**** GIVEN ENTRIES ****

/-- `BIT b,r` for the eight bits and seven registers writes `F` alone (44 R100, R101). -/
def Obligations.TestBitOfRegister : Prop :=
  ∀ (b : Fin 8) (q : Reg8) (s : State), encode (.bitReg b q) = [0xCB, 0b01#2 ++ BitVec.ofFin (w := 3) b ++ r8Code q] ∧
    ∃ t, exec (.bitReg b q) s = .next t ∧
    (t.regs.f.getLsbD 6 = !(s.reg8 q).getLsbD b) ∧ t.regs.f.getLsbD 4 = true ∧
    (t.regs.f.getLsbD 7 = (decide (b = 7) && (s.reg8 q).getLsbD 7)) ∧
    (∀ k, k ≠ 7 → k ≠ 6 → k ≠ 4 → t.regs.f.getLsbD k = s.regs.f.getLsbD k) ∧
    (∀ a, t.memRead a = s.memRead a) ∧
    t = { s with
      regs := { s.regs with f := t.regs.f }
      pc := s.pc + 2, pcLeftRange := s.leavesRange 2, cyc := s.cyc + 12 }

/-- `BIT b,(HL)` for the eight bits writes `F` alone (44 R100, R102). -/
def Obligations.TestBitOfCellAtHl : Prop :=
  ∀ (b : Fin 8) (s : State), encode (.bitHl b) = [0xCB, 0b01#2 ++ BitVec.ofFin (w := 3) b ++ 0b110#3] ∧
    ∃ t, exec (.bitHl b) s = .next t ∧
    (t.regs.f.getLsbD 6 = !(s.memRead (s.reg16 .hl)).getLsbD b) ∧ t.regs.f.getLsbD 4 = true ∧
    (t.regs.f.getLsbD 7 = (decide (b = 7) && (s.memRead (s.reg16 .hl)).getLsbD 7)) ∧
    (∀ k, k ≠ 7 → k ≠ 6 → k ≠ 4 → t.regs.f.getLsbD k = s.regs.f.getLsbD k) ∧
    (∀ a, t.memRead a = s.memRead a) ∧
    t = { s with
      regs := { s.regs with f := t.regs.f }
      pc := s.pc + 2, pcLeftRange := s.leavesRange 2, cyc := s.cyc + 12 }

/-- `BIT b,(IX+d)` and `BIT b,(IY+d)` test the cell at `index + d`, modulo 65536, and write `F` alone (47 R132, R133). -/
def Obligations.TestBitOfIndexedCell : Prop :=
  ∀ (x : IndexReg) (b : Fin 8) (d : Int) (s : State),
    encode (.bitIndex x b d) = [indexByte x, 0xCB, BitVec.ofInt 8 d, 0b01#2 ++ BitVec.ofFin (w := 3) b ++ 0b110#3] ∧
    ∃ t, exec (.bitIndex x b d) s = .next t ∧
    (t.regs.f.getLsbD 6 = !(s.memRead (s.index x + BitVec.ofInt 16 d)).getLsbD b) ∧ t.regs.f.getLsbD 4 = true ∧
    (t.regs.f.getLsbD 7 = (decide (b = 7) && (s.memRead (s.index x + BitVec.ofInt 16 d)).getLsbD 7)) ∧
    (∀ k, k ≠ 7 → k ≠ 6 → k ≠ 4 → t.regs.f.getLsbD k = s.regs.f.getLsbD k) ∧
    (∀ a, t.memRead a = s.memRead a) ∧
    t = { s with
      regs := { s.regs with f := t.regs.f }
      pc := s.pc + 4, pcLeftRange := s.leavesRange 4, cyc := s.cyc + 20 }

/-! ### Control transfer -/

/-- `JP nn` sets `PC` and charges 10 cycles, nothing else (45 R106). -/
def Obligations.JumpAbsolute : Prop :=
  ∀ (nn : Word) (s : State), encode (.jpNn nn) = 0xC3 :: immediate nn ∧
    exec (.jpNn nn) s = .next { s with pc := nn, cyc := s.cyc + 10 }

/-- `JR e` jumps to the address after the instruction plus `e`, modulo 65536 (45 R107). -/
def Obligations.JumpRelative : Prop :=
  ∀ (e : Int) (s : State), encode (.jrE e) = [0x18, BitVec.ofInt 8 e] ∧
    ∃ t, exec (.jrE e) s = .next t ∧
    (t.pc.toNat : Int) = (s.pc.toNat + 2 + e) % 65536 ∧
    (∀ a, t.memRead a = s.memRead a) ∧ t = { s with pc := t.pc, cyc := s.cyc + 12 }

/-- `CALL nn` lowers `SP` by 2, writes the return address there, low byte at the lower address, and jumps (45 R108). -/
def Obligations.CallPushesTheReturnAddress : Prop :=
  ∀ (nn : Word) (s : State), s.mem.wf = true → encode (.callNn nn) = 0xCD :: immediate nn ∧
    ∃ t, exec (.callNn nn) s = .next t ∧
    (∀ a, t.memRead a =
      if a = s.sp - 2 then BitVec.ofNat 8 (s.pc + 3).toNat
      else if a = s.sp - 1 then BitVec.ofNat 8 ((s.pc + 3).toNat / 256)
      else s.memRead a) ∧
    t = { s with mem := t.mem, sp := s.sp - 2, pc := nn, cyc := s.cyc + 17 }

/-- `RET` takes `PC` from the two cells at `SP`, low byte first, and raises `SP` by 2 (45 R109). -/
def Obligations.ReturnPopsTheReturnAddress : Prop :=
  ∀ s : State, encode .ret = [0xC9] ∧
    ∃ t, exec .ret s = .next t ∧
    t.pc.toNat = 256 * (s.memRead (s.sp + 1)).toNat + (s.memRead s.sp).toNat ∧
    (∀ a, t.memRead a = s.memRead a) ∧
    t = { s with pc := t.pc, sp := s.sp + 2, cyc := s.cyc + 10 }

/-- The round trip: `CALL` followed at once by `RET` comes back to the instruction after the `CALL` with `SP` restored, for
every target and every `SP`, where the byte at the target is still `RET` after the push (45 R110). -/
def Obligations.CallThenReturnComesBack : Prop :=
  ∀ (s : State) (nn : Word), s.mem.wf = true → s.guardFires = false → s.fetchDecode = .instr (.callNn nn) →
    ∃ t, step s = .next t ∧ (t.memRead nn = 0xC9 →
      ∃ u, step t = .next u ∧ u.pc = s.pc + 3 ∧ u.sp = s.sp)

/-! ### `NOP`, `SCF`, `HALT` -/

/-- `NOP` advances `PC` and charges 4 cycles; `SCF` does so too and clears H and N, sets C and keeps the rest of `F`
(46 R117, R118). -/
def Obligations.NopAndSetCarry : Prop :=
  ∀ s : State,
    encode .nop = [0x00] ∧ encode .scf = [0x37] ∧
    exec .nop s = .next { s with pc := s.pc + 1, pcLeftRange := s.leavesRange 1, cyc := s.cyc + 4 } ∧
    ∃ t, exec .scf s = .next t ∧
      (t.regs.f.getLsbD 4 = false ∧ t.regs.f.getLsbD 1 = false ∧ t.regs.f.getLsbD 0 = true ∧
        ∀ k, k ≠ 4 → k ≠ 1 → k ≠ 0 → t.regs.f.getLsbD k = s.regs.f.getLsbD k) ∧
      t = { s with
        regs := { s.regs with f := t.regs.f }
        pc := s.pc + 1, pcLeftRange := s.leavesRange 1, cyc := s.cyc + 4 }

****

Find the string "Prop" in the listing and return every line that holds it.

def Obligations.TestBitOfRegister : Prop :=
def Obligations.TestBitOfCellAtHl : Prop :=
def Obligations.TestBitOfIndexedCell : Prop :=
def Obligations.JumpAbsolute : Prop :=
def Obligations.JumpRelative : Prop :=
def Obligations.CallPushesTheReturnAddress : Prop :=
def Obligations.ReturnPopsTheReturnAddress : Prop :=
def Obligations.CallThenReturnComesBack : Prop :=
def Obligations.NopAndSetCarry : Prop :=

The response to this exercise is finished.